A face da deidade irada é como a da mãe que está vendo o
carro veloz indo na direção de seu filho único. Esse é o
atropelamento de todos os seres pelo apego ao eu, pela
reificação das aparências. Ela não vai permitir que seu filho
seja esmagado pelo samsara. Nós precisamos entender que
estamos sendo abraçados pela bondade da linhagem, e o
compromisso é levar essa bondade a todos os seres. Repousar
nessa bondade é descobrir a intensidade que permite a ação
iluminada irrestrita.

O oráculo, no budismo tibetano, é um mestre que


"recebe" alguma entidade? O que ele acessa para
entrar em transe e fazer previsões?

Sim, ele se comunica com um protetor do darma. Eles são


muito raros, mesmo no budismo tibetano. Uma meia dúzia ou
menos. Não é um fenômeno importante, o budismo existiria
muito bem sem ele — mas as considerações políticas,
principalmente, e a proteção com relação a instabilidades
sociais, isso faz a necessidade de oráculos — isto é, é para
gente em posição de poder, com muita fragilidade por causa
disso, como por exemplo o Dalai Lama. O grande iogue que
pratica solitário na montanha talvez nunca tenha visto um
oráculo na vida. Em todo caso, mesmo o Dalai Lama toma o
oráculo como um ministro, alguém que dá a opinião, mas
quem deve pensar em termos de sabedoria é ele mesmo, e
assim acatar ou não a opinião do oráculo. Isto é, o oráculo é
um mero servo do Dalai Lama e do governo tibetano.

Protetor do darma que você se refere é um ser que


não existe ao nosso alcance? Como se vivesse em
outra dimensão? Pode ser um ser iluminado ou não?

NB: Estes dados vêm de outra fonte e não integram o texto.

@[simp] theorem Transport.accept_hostAddr (t : Transport) (p : Params) (t1 : Nat) (cmd rcp : Byte) (pl : List Word) (len : Byte) (e : Bool) (to' : Word) : (t.accept p t1 cmd rcp pl len e to').hostAddr = t.hostAddr := rfl
@[simp] theorem Transport.accept_wb (t : Transport) (p : Params) (t1 : Nat) (cmd rcp : Byte) (pl : List Word) (len : Byte) (e : Bool) (to' : Word) : (t.accept p t1 cmd rcp pl len e to').wb = writeCells t.wb 0 (frameBytes p.hdrLayout cmd t.hostAddr rcp pl len) := rfl
@[simp] theorem Transport.accept_wbLen (t : Transport) (p : Params) (t1 : Nat) (cmd rcp : Byte) (pl : List Word) (len : Byte) (e : Bool) (to' : Word) : (t.accept p t1 cmd rcp pl len e to').wbLen = frameSize len.toNat := rfl
@[simp] theorem Transport.accept_rb (t : Transport) (p : Params) (t1 : Nat) (cmd rcp : Byte) (pl : List Word) (len : Byte) (e : Bool) (to' : Word) : (t.accept p t1 cmd rcp pl len e to').rb = t.rb := rfl
@[simp] theorem Transport.accept_rbCount (t : Transport) (p : Params) (t1 : Nat) (cmd rcp : Byte) (pl : List Word) (len : Byte) (e : Bool) (to' : Word) : (t.accept p t1 cmd rcp pl len e to').rbCount = t.rbCount := rfl
@[simp] theorem Transport.accept_lv (t : Transport) (p : Params) (t1 : Nat) (cmd rcp : Byte) (pl : List Word) (len : Byte) (e : Bool) (to' : Word) : (t.accept p t1 cmd rcp pl len e to').lv = t.lv := rfl
@[simp] theorem Transport.accept_lvLen (t : Transport) (p : Params) (t1 : Nat) (cmd rcp : Byte) (pl : List Word) (len : Byte) (e : Bool) (to' : Word) : (t.accept p t1 cmd rcp pl len e to').lvLen = t.lvLen := rfl
@[simp] theorem Transport.accept_lvNew (t : Transport) (p : Params) (t1 : Nat) (cmd rcp : Byte) (pl : List Word) (len : Byte) (e : Bool) (to' : Word) : (t.accept p t1 cmd rcp pl len e to').lvNew = t.lvNew := rfl
@[simp] theorem Transport.accept_writeBusy (t : Transport) (p : Params) (t1 : Nat) (cmd rcp : Byte) (pl : List Word) (len : Byte) (e : Bool) (to' : Word) : (t.accept p t1 cmd rcp pl len e to').writeBusy = true := rfl
@[simp] theorem Transport.accept_readBusy (t : Transport) (p : Params) (t1 : Nat) (cmd rcp : Byte) (pl : List Word) (len : Byte) (e : Bool) (to' : Word) : (t.accept p t1 cmd rcp pl len e to').readBusy = t.readBusy := rfl
@[simp] theorem Transport.accept_deadline (t : Transport) (p : Params) (t1 : Nat) (cmd rcp : Byte) (pl : List Word) (len : Byte) (e : Bool) (to' : Word) : (t.accept p t1 cmd rcp pl len e to').deadline = t1 + writeTimeout p len := rfl
@[simp] theorem Transport.accept_expectResponse (t : Transport) (p : Params) (t1 : Nat) (cmd rcp : Byte) (pl : List Word) (len : Byte) (e : Bool) (to' : Word) : (t.accept p t1 cmd rcp pl len e to').expectResponse = e := rfl
@[simp] theorem Transport.accept_readTimeout (t : Transport) (p : Params) (t1 : Nat) (cmd rcp : Byte) (pl : List Word) (len : Byte) (e : Bool) (to' : Word) : (t.accept p t1 cmd rcp pl len e to').readTimeout = to' := rfl
@[simp] theorem Transport.accept_txPhase (t : Transport) (p : Params) (t1 : Nat) (cmd rcp : Byte) (pl : List Word) (len : Byte) (e : Bool) (to' : Word) : (t.accept p t1 cmd rcp pl len e to').txPhase = .start := rfl
@[simp] theorem Transport.accept_txBit (t : Transport) (p : Params) (t1 : Nat) (cmd rcp : Byte) (pl : List Word) (len : Byte) (e : Bool) (to' : Word) : (t.accept p t1 cmd rcp pl len e to').txBit = 0 := rfl
@[simp] theorem Transport.accept_driveA (t : Transport) (p : Params) (t1 : Nat) (cmd rcp : Byte) (pl : List Word) (len : Byte) (e : Bool) (to' : Word) : (t.accept p t1 cmd rcp pl len e to').driveA = t.driveA := rfl
@[simp] theorem Transport.accept_driveB (t : Transport) (p : Params) (t1 : Nat) (cmd rcp : Byte) (pl : List Word) (len : Byte) (e : Bool) (to' : Word) : (t.accept p t1 cmd rcp pl len e to').driveB = t.driveB := rfl
@[simp] theorem Transport.accept_rxPhase (t : Transport) (p : Params) (t1 : Nat) (cmd rcp : Byte) (pl : List Word) (len : Byte) (e : Bool) (to' : Word) : (t.accept p t1 cmd rcp pl len e to').rxPhase = t.rxPhase := rfl
@[simp] theorem Transport.accept_rxShift (t : Transport) (p : Params) (t1 : Nat) (cmd rcp : Byte) (pl : List Word) (len : Byte) (e : Bool) (to' : Word) : (t.accept p t1 cmd rcp pl len e to').rxShift = t.rxShift := rfl
@[simp] theorem Transport.accept_rxBitCnt (t : Transport) (p : Params) (t1 : Nat) (cmd rcp : Byte) (pl : List Word) (len : Byte) (e : Bool) (to' : Word) : (t.accept p t1 cmd rcp pl len e to').rxBitCnt = t.rxBitCnt := rfl
@[simp] theorem Transport.accept_rxCrc (t : Transport) (p : Params) (t1 : Nat) (cmd rcp : Byte) (pl : List Word) (len : Byte) (e : Bool) (to' : Word) : (t.accept p t1 cmd rcp pl len e to').rxCrc = t.rxCrc := rfl
@[simp] theorem Transport.accept_rxOverflow (t : Transport) (p : Params) (t1 : Nat) (cmd rcp : Byte) (pl : List Word) (len : Byte) (e : Bool) (to' : Word) : (t.accept p t1 cmd rcp pl len e to').rxOverflow = t.rxOverflow := rfl
@[simp] theorem Transport.accept_rxBad (t : Transport) (p : Params) (t1 : Nat) (cmd rcp : Byte) (pl : List Word) (len : Byte) (e : Bool) (to' : Word) : (t.accept p t1 cmd rcp pl len e to').rxBad = t.rxBad := rfl

@[simp] theorem Transport.arm_hostAddr (t : Transport) (tc : Nat) : (t.arm tc).hostAddr = t.hostAddr := rfl
@[simp] theorem Transport.arm_wb (t : Transport) (tc : Nat) : (t.arm tc).wb = t.wb := rfl
@[simp] theorem Transport.arm_wbLen (t : Transport) (tc : Nat) : (t.arm tc).wbLen = t.wbLen := rfl
@[simp] theorem Transport.arm_rb (t : Transport) (tc : Nat) : (t.arm tc).rb = t.rb := rfl
@[simp] theorem Transport.arm_rbCount (t : Transport) (tc : Nat) : (t.arm tc).rbCount = 0 := rfl
@[simp] theorem Transport.arm_lv (t : Transport) (tc : Nat) : (t.arm tc).lv = t.lv := rfl
@[simp] theorem Transport.arm_lvLen (t : Transport) (tc : Nat) : (t.arm tc).lvLen = t.lvLen := rfl
@[simp] theorem Transport.arm_lvNew (t : Transport) (tc : Nat) : (t.arm tc).lvNew = t.lvNew := rfl
@[simp] theorem Transport.arm_writeBusy (t : Transport) (tc : Nat) : (t.arm tc).writeBusy = t.writeBusy := rfl
@[simp] theorem Transport.arm_readBusy (t : Transport) (tc : Nat) : (t.arm tc).readBusy = true := rfl
@[simp] theorem Transport.arm_deadline (t : Transport) (tc : Nat) : (t.arm tc).deadline = tc + t.readTimeout.toNat := rfl
@[simp] theorem Transport.arm_expectResponse (t : Transport) (tc : Nat) : (t.arm tc).expectResponse = t.expectResponse := rfl
@[simp] theorem Transport.arm_readTimeout (t : Transport) (tc : Nat) : (t.arm tc).readTimeout = t.readTimeout := rfl
@[simp] theorem Transport.arm_txPhase (t : Transport) (tc : Nat) : (t.arm tc).txPhase = t.txPhase := rfl
@[simp] theorem Transport.arm_txBit (t : Transport) (tc : Nat) : (t.arm tc).txBit = t.txBit := rfl
@[simp] theorem Transport.arm_driveA (t : Transport) (tc : Nat) : (t.arm tc).driveA = t.driveA := rfl
@[simp] theorem Transport.arm_driveB (t : Transport) (tc : Nat) : (t.arm tc).driveB = t.driveB := rfl
@[simp] theorem Transport.arm_rxPhase (t : Transport) (tc : Nat) : (t.arm tc).rxPhase = .waitStart := rfl
@[simp] theorem Transport.arm_rxShift (t : Transport) (tc : Nat) : (t.arm tc).rxShift = 0 := rfl
@[simp] theorem Transport.arm_rxBitCnt (t : Transport) (tc : Nat) : (t.arm tc).rxBitCnt = 0 := rfl
@[simp] theorem Transport.arm_rxCrc (t : Transport) (tc : Nat) : (t.arm tc).rxCrc = crcInit := rfl
@[simp] theorem Transport.arm_rxOverflow (t : Transport) (tc : Nat) : (t.arm tc).rxOverflow = false := rfl
@[simp] theorem Transport.arm_rxBad (t : Transport) (tc : Nat) : (t.arm tc).rxBad = false := rfl

@[simp] theorem Transport.publish_hostAddr (t : Transport) (p : ParsedFrame) : (t.publish p).hostAddr = t.hostAddr := rfl
@[simp] theorem Transport.publish_wb (t : Transport) (p : ParsedFrame) : (t.publish p).wb = t.wb := rfl
@[simp] theorem Transport.publish_wbLen (t : Transport) (p : ParsedFrame) : (t.publish p).wbLen = t.wbLen := rfl
@[simp] theorem Transport.publish_rb (t : Transport) (p : ParsedFrame) : (t.publish p).rb = t.rb := rfl
@[simp] theorem Transport.publish_rbCount (t : Transport) (p : ParsedFrame) : (t.publish p).rbCount = t.rbCount := rfl
@[simp] theorem Transport.publish_lv (t : Transport) (p : ParsedFrame) : (t.publish p).lv = writeCells t.lv 0 p.words := rfl
@[simp] theorem Transport.publish_lvLen (t : Transport) (p : ParsedFrame) : (t.publish p).lvLen = 1 + p.length.toNat := rfl
@[simp] theorem Transport.publish_lvNew (t : Transport) (p : ParsedFrame) : (t.publish p).lvNew = true := rfl
@[simp] theorem Transport.publish_writeBusy (t : Transport) (p : ParsedFrame) : (t.publish p).writeBusy = t.writeBusy := rfl
@[simp] theorem Transport.publish_readBusy (t : Transport) (p : ParsedFrame) : (t.publish p).readBusy = t.readBusy := rfl
@[simp] theorem Transport.publish_deadline (t : Transport) (p : ParsedFrame) : (t.publish p).deadline = t.deadline := rfl
@[simp] theorem Transport.publish_expectResponse (t : Transport) (p : ParsedFrame) : (t.publish p).expectResponse = t.expectResponse := rfl
@[simp] theorem Transport.publish_readTimeout (t : Transport) (p : ParsedFrame) : (t.publish p).readTimeout = t.readTimeout := rfl
@[simp] theorem Transport.publish_txPhase (t : Transport) (p : ParsedFrame) : (t.publish p).txPhase = t.txPhase := rfl
@[simp] theorem Transport.publish_txBit (t : Transport) (p : ParsedFrame) : (t.publish p).txBit = t.txBit := rfl
@[simp] theorem Transport.publish_driveA (t : Transport) (p : ParsedFrame) : (t.publish p).driveA = t.driveA := rfl
@[simp] theorem Transport.publish_driveB (t : Transport) (p : ParsedFrame) : (t.publish p).driveB = t.driveB := rfl
@[simp] theorem Transport.publish_rxPhase (t : Transport) (p : ParsedFrame) : (t.publish p).rxPhase = t.rxPhase := rfl
@[simp] theorem Transport.publish_rxShift (t : Transport) (p : ParsedFrame) : (t.publish p).rxShift = t.rxShift := rfl
@[simp] theorem Transport.publish_rxBitCnt (t : Transport) (p : ParsedFrame) : (t.publish p).rxBitCnt = t.rxBitCnt := rfl
@[simp] theorem Transport.publish_rxCrc (t : Transport) (p : ParsedFrame) : (t.publish p).rxCrc = t.rxCrc := rfl
@[simp] theorem Transport.publish_rxOverflow (t : Transport) (p : ParsedFrame) : (t.publish p).rxOverflow = t.rxOverflow := rfl
@[simp] theorem Transport.publish_rxBad (t : Transport) (p : ParsedFrame) : (t.publish p).rxBad = t.rxBad := rfl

Está ao nosso alcance, ou pelo menos de qualquer um que


faça prática de protetores. Pode ser iluminado ou um
bodisatva. Alguns professores falam deles metaforicamente,
outros gostam de personificá-los como algo semelhante a
"espíritos". Todas as formas de budismo aceitam seres nos
cinco outros reinos que não o humano com que não temos
contato através dos sentidos. Há inclusive animais sutis.
O importante é entender que os pontos essenciais para o
budismo são a insatisfação do samsara (todos os seis reinos) e
a possibilidade da conquista do estado iluminado através do
caminho do bodisatva. Se não se opuserem a isso, e a
conceitos tais como impermanência e ausência do eu (além da
insatisfatoriedade), então outras disciplinas e práticas são
como matemática ou geografia — podem ser úteis em alguns
casos, mas não necessariamente para atingir a iluminação
como algo direto. A prática de protetores, portanto, existe no
contexto de meio hábil para propiciar as condições para a
prática espiritual — ela em si só não é a prática principal, não
é uma prática exatamente espiritual, mas uma espécie de
engenharia das circunstâncias. Se você souber matemática e
geografia, você vai posicionar melhor seu barco — mas o
objetivo é viajar, não ficar determinando posições.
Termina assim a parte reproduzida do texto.